The first is the practically complete divorce of the world of academics from that of work. The reason is the increasing disappearance of the fixed ‘job.’ No academia-issued piece of paper guarantees a ‘job’ anymore, anywhere. What is more, First Class Honours degree holders are sacked, not hired, simply because employers are not ready to pay the higher salaries demanded on the grounds of possessing a certain piece of paper.

The second is the growing popularity of homeschooling, or more drastically un-schooling, where instead of relying on textbooks

The natural learner participates with parents and others in learning together. A child may learn reading to further an interest about history or other cultures, or math skills by operating a small business or sharing in family finances. They may learn animal husbandry keeping dairy goats or meat rabbits, botany tending a kitchen garden, chemistry understanding the operation of firearms or the internal combustion engine, or politics and local history by following a zoning or historical-status dispute. […] the unschooled child initiates these learning activities.[3]

Homeschooling and un-schooling have no fixed curricula, no exams and no crowded classrooms. For a family with four children of school age, the savings from schooling expenses match the loss of one parent’s salary. The exercise becomes viable. Field trips, difficult and expensive in formal schooling, are routine in home schooling, where to spend a morning watching birds or reading maps is standard practice.

The Kenya MPs limited homeschooling, but as Victor Hugo said a century ago, “nothing can stop an idea whose time has come.” It can be predicted that homeschooling will return with a vengeance.

Back to the communication revolution, internet is dealing one deadly blow after another not only to the examination system as already seen, but also to old-fashioned schooling as such, to the mainstream press, the universities, research, and to intellectual, historical and political humbug.

Internet will not spell the demise of the traditional school; it will force it to re-invent itself. The school of the future will be a provider of facilities complementing home schooling. Teachers will rent classrooms, laboratories, gardens, workshops, theatres, etc. Parents will pay the teachers directly, and teachers the school. A poor teacher will not be able to hide, or neglect his duty. He will simply have to change profession. Only real teachers need apply, not drillers paid to “finish the syllabus” so as to “get best results”.

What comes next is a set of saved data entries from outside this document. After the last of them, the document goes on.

/-- Producer `p` fires an event (R353). A pulse lasts one bus cycle, so a producer that pulses again does so in the
next bus cycle that has no pulse of it (notes/assumptions/9.md). -/
def State.fire (p : Nat) (s : State) : State :=
  if s.busRuns && s.lattice.live.contains p then
    { s with lattice := { s.lattice with again := s.lattice.again ++ [p] } }
  else s.pulse p

/-! ## Event flags -/

/-- The producer that a flag bit fires, by its register (R353). -/
def flagProducer (f : Field) : Option Nat :=
  if f.reg = RFE_FLAGS then some (0x70 + f.lo)
  else if f.reg = STC_FLAGS then some (0x80 + f.lo)
  else if f.reg = FU_FLAGS then some (0x88 + f.lo)
  else if f.reg = SCH_FLAGS then some (0x90 + f.lo)
  else if f.reg = LNK_FLAGS then some (0xA0 + f.lo)
  else if f.reg = CPH_FLAGS then some (0xB0 + f.lo)
  else if f.reg = CHD_FLAGS then some (0xC0 + f.lo)
  else if f.reg = DMA_FLAGS then some (0xD0 + f.lo)
  else none

/-- An event sets flag `f`: its producer fires whether or not the bit was set, and the block's request follows
(R19, R353, R365). -/
def State.raise (f : Field) (s : State) : State :=
  let t := s.put f 1
  (match flagProducer f with
    | some p => t.fire p
    | none => t).latchReqs

/-! ## Events that coincide (R364) -/

/-- The bit of LAT_OVL0-LAT_OVL2 for a consumer: register and bit. -/
def ovlBit (k : Nat) : Option (Nat × Nat) :=
  if 0x80 ≤ k ∧ k < 0x94 then some (0, k - 0x80)
  else if 0x94 ≤ k ∧ k < 0xA4 then some (1, k - 0x94)
  else if 0xA8 ≤ k ∧ k < 0xB0 then some (2, k - 0xA8)
  else if 0xF0 ≤ k ∧ k ≤ 0xF2 then some (2, k - 0xE8)
  else none

/-- Two or more events met at consumer `k`: its OVL bit and OVERLAP. -/
def State.overlap (s : State) (k : Nat) : State :=
  match ovlBit k with
  | some (r, b) => (s.setRg (LAT_OVL r) (s.rg (LAT_OVL r) ||| BitVec.twoPow 20 b)).raise LAT_FLAGS_OVERLAP
  | none => s

/-- A register write that triggers the action `act` of consumer `k`: it merges with an event that reached the consumer
through a channel in the same bus cycle. -/
def State.writeAction (s : State) (k : Nat) (act : State → State) : State :=
  if s.lattice.acts.contains (k, s.lattice.cyc) then s.overlap k
  else act { s with lattice := { s.lattice with writes := s.lattice.writes ++ [(k, s.lattice.cyc)] } }

/-! ## The fault log (R457-R465) -/

/-- The class of a source: 0 corrected, 1 contained, 2 fatal (R460). -/
def faultClass (code : Nat) : Nat :=
  if code ≤ 5 ∨ code = 35 then 2
  else if code = 7 ∨ code = 9 ∨ code = 11 ∨ code = 22 ∨ code = 25 ∨ code = 34 then 0
  else 1

/-- The status bit of a source (R460). -/
def faultBit (code : Nat) : Field := if code < 20 then ⟨FLT_SRC0, code, code⟩ else ⟨FLT_SRC1, code - 20, code - 20⟩

/-- Entry `k` is committed (R463). -/
def State.committed (s : State) (k : Nat) : Bool := s.get (FLT_E_HDR_COMMIT k) == 0b1010

/-- The entry a report of class `cls` takes (R462). -/
def State.freeEntry (s : State) (cls : Nat) : Option Nat :=
  (List.range (if cls = 2 then 16 else 14)).find? (fun k => !s.committed k)

/-- Entry `k` written: DETAIL, the mesh time of the report, then the header with COMMIT (R463). -/
def State.commitEntry (s : State) (k cls code : Nat) (detail : W20) : State :=
  let t := s.setRg (FLT_E_DET k) detail
  let t := t.set40 (FLT_E_TLO k) (FLT_E_THI k) s.mesh
  let t := t.setRg (FLT_E_HDR k) (BitVec.ofNat 20 (0b1010 * 2 ^ 16 + cls * 2 ^ 14 + code))
  { t with faults := { t.faults with order := k :: t.faults.order.filter (· != k) } }

/-- The most recent committed entry of a source. -/
def State.lastEntry (s : State) (code : Nat) : Option Nat :=
  s.faults.order.find? (fun k => s.committed k && s.get (FLT_E_HDR_CODE k) == code)

/-- Whether a report of this source is logged (R462). -/
def State.logged (s : State) (code : Nat) : Bool :=
  faultClass code != 0 || code == 34 || s.test FLT_CFG_LOGCE

/-- The counter of lost reports of a class (R465). -/
def lostField (cls : Nat) : Field := ⟨FLT_LOST cls, 19, 0⟩

/-- The log's part of a report: REPEAT for a source whose bit is set, else a new entry, else LOST and OVERFLOW. -/
def State.logReport (s : State) (code : Nat) (detail : W20) : State :=
  let cls := faultClass code
  if s.test (faultBit code) then
    match s.lastEntry code with
    | some k => s.bump (FLT_E_HDR_REPEAT k)
    | none => s
  else if s.logged code then
    match s.freeEntry cls with
    | some k =>
      let t := s.commitEntry k cls code detail
      if cls = 2 then t.raise FLT_FLAGS_NEW_FATAL else t
    | none => (s.bump (lostField cls)).raise FLT_FLAGS_OVERFLOW
  else s

/-- The first tick of a fatal sequence: the driver is cut, the radio pins go to their safe levels, the bypass closes,
and the slot that was sending keeps READY (R159, R317, R461). -/
def State.fatalCut (s : State) : State :=
  let t := match s.radio.tx with
    | some x => (s.put (FU_TX_CTL_SENDING x.slot) 0).setRg FU_TXBUSY 0
    | none => s
  let t := { t with radio := { t.radio with tx := none, pa := none, pins := 0 }, frame := { t.frame with tx := none } }
  let t := ((t.put CHD_STATE_BYPASS 1).put CHD_STATE_INA 0).put CHD_STATE_INB 0
  { t with faults := { t.faults with fatalAt := some (t.faults.fatalAt.getD t.tick) } }

/-- A source reports (R457-R465).  A fatal report begins the fatal sequence of R461; RESET_CONFIRM holds the device in
reset (R43). -/
def State.report (code : Nat) (detail : W20) (s : State) : State :=
  let t := (s.logReport code detail).put (faultBit code) 1
  let t := { t with faults := { t.faults with last := tabSet (fun _ => 0) t.faults.last code detail } }
  let t := match faultClass code with
    | 0 => t.raise FLT_FLAGS_NEW_CORR
    | 1 => t.raise FLT_FLAGS_NEW_CONT
    | _ => t
  let t := if code = 34 then t.raise FLT_FLAGS_SUBST else t
  if faultClass code = 2 then
    if code = 35 then { t.fatalCut with power := { t.power with held := true } } else t.fatalCut
  else t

For the past few years another welcome phenomenon has been making inroads into the present obsolete, inefficient school system: Seeds of Gold, the weekly agricultural extract of the Daily Nation newspaper.

Combined with cellular telephony, the articles have redirected attention to farming as the mainstay of the economy, enticing hundreds if not thousands of certificate holders, including graduates, away from office “jobs” to the joys of the productive countryside. Seeds of Gold shows that mixed farming, spitefully dubbed “subsistence agriculture” is in fact up to 20 times more productive per unit area than agribusiness. And with the knowledge picked up at school, Form IV leavers will not find it necessary to go earn a “degree” in university. Scientific farming will provide them with an income, earlier and higher than “office jobs” can.


[1] The Crisis of Western Education, Sheed & Ward, 1960 p. 119.

[2] Graeme Paton, Exams may be held in metal-lined rooms to combat cheats, Weekly Telegraph 13-19 December 2006 p.5. Emphasis mine.